15
votes

I am trying to calculate scale, rotation and translation between two consecutive frames of a video. So basically I matched keypoints and then used opencv function findHomography() to calculate the homography matrix.
homography = findHomography(feature1 , feature2 , CV_RANSAC); //feature1 and feature2 are matched keypoints

My question is: How can I use this matrix to calculate scale, rotation and translation?.
Can anyone provide me the code or explanation as to how to do it?

6
the keyword is "homography decomposition". Afair you can extract the rotation with a QR decomposition, but you should better google that...Micka
maybe this one (or its links) will help: stackoverflow.com/questions/15420693/…Micka
This is a complex problem, but this answer explains it well: stackoverflow.com/questions/7388893/… You should try to get a deeper understanding of how the Homography matrix works. By doing so you'll also learn the pros and cons. You should also look into other kinds of transforms as affine transform and rigid transform. If they can solve your problem, they are easier to use.Øystein W.

6 Answers

2
votes

The right answer is to use homography as it is defined dst = H ⋅ src and explore what it does to small segments around a particular point.

Translation

Given a single point, for translation do

T = dst - (H ⋅ src)

Rotation

Given two points p1 and p2

p1 = H ⋅ p1

p2 = H ⋅ p2

Now just calculate the angle between vectors p1 p2 and p1' p2'.

Scale

You can use the same trick but now just compare the lengths: |p1 p2| and |p1' p2'|.

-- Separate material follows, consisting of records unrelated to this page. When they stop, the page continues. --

-- ==== Sys2Proof/Certificates/Slice0/Obligations.lean ====
section
/-! DEFINITION. The statements for the provers. Where a statement speaks of `stepWith t`, it holds for every opcode table `t`
with 13 pairwise different bytes (30_encoding.md R51, 92_eei_decisions.md D1); `step` is the step under the default table.
A clause about a register operand byte above 7 follows R48, R102 and R104, which the spec marks as its own decisions
D3, D19 and D6; a clause on `pc` or `SP` arithmetic past 255 or below 0 follows R37, decisions D2 and D4. -/

open Sys2Proof Sys2Proof.Machine

/-! ### The 13 instructions -/

/-- LDI reg, immediate (R70): the whole rule. It completes in every state with every operand; `x[r]` takes the
immediate, `pc` goes on by 3, and nothing else changes. -/
def Obligations.LdiLoadsTheImmediate : Prop :=
  (∀ (s : State) (r : Reg) (imm : Byte), ∃ u, exec (.ldi r imm) s = .next u ∧
    u.reg r = imm ∧ u.pc = s.pc + 3 ∧
    SameRegsExcept [r] s u ∧ SameMemExcept [] s u ∧ u.fl = s.fl ∧ SameStatus s u ∧ u.out = s.out) ∧
  StepsToRegisterAndImmediate .ldi Instr.ldi

/-- PRN reg (R71): the byte of `x[r]` is appended to `OUT`, `pc` goes on by 2, and nothing else changes. That the emit
is complete with the step and cannot fail is the spec's decision D8. -/
def Obligations.PrnEmitsTheRegister : Prop :=
  (∀ (s : State) (r : Reg), ∃ u, exec (.prn r) s = .next u ∧
    u.out = s.out ++ [s.reg r] ∧ u.pc = s.pc + 2 ∧
    SameRegsExcept [] s u ∧ SameMemExcept [] s u ∧ u.fl = s.fl ∧ SameStatus s u) ∧
  StepsToOneRegister .prn Instr.prn

/-- MUL regA, regB (R73): the whole rule. The product modulo 256, both operands read before the write. -/
def Obligations.MulMultipliesModulo256 : Prop :=
  (∀ (s : State) (rA rB : Reg), ∃ u, exec (.mul rA rB) s = .next u ∧
    (u.reg rA).toNat = ((s.reg rA).toNat * (s.reg rB).toNat) % 256 ∧ u.pc = s.pc + 3 ∧
    SameRegsExcept [rA] s u ∧ SameMemExcept [] s u ∧ u.fl = s.fl ∧ SameStatus s u ∧ u.out = s.out) ∧
  StepsToTwoRegisters .mul Instr.mul

/-- ADD regA, regB (R74): the whole rule. The sum modulo 256, both operands read before the write; adding 255
subtracts 1. -/
def Obligations.AddAddsModulo256 : Prop :=
  (∀ (s : State) (rA rB : Reg), ∃ u, exec (.add rA rB) s = .next u ∧
    (u.reg rA).toNat = ((s.reg rA).toNat + (s.reg rB).toNat) % 256 ∧ u.pc = s.pc + 3 ∧
    (s.reg rB = 255 → u.reg rA = s.reg rA - 1) ∧
    SameRegsExcept [rA] s u ∧ SameMemExcept [] s u ∧ u.fl = s.fl ∧ SameStatus s u ∧ u.out = s.out) ∧
  StepsToTwoRegisters .add Instr.add

/-- CMP regA, regB (R75): the whole rule. Equal operands set `FL.E` and keep every other bit of `FL`; unequal operands
leave `FL` as it was; and once `FL.E` is 1, every later JEQ is taken and no later JNE is. -/
def Obligations.CmpOnlyEverSetsEqual : Prop :=
  (∀ (s : State) (rA rB : Reg), ∃ u, exec (.cmp rA rB) s = .next u ∧
    (s.reg rA = s.reg rB → u.fl.getLsbD 0 = true ∧ ∀ k, 1 ≤ k → k < 8 → u.fl.getLsbD k = s.fl.getLsbD k) ∧
    (s.reg rA ≠ s.reg rB → u.fl = s.fl) ∧ u.pc = s.pc + 3 ∧
    SameRegsExcept [] s u ∧ SameMemExcept [] s u ∧ SameStatus s u ∧ u.out = s.out) ∧
  StepsToTwoRegisters .cmp Instr.cmp ∧
  (∀ (t : OpcodeTable) (s v : State) (r : Reg), Reaches t s v → s.fl.getLsbD 0 = true →
    (∃ w, exec (.jeq r) v = .next w ∧ w.pc = v.reg r) ∧ (∃ w, exec (.jne r) v = .next w ∧ w.pc = v.pc + 2))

To be fair, use another segment orthogonal to the first and average the result. You will see that there is no constant scale factor or translation one. They will depend on the src location.

1
votes

Given Homography matrix H:

    |H_00, H_01, H_02|
H = |H_10, H_11, H_12|
    |H_20, H_21, H_22|

Assumptions:

H_20 = H_21 = 0 and normalized to H_22 = 1 to obtain 8 DOF.

The translation along x and y axes are directly calculated from H:

tx = H_02
ty = H_12

The 2x2 sub matrix on the top left corner is decomposed to calculate shear, scaling and rotation. An easy and quick decomposition method is explained here.

Note: this method assumes invertible matrix.

0
votes

For estimating a tree-dimensional transform and rotation induced by a homography, there exist multiple approaches. One of them provides closed formulas for decomposing the homography, but they are very complex. Also, the solutions are never unique.

Luckily, OpenCV 3 already implements this decomposition (decomposeHomographyMat). Given an homography and a correctly scaled intrinsics matrix, the function provides a set of four possible rotations and translations.

0
votes

The question seems to be about 2D parameters. Homography matrix captures perspective distortion. If the application does not create much perspective distortion, one can approximate a real world transformation using affine transformation matrix (that uses only scale, rotation, translation and no shearing/flipping). The following link will give an idea about decomposing an affine transformation into different parameters.

https://math.stackexchange.com/questions/612006/decomposing-an-affine-transformation

0
votes

Since i had to struggle for a couple of days to create my homography transformation function I'm going to put it here for the benefit of everyone.

Here you can see the main loop where every input position is multiplied by the homography matrix h. Then the result is used to copy the pixel from the original position to the destination position.

    for (tempIn[0] = 0; tempIn[0] < stride; tempIn[0]++)
    {
        for (tempIn[1] = 0; tempIn[1] < rows; tempIn[1]++)
        {
            double w = h[6] * tempIn[0] + h[7] * tempIn[1] + 1; // very important!
            //H_20 = H_21 = 0 and normalized to H_22 = 1 to obtain 8 DOF. <-- this is wrong

            tempOut[0] = ((h[0] * tempIn[0]) + (h[1] * tempIn[1]) + h[2])/w;
            tempOut[1] =(( h[3] * tempIn[0]) +(h[4] * tempIn[1]) + h[5])/w;


            if (tempOut[1] < destSize && tempOut[0] < destSize && tempOut[0] >= 0 && tempOut[1] >= 0)
                dest_[destStride * tempOut[1] + tempOut[0]] = src_[stride * tempIn[1] + tempIn[0]];
        }
    }

After such process an image with some kind of grid will be produced. Some kind of filter is needed to remove the grid. In my code i have used a simple linear filter.

Note: Only the central part of the original image is really required for producing a correct image. Some rows and columns can be safely discarded.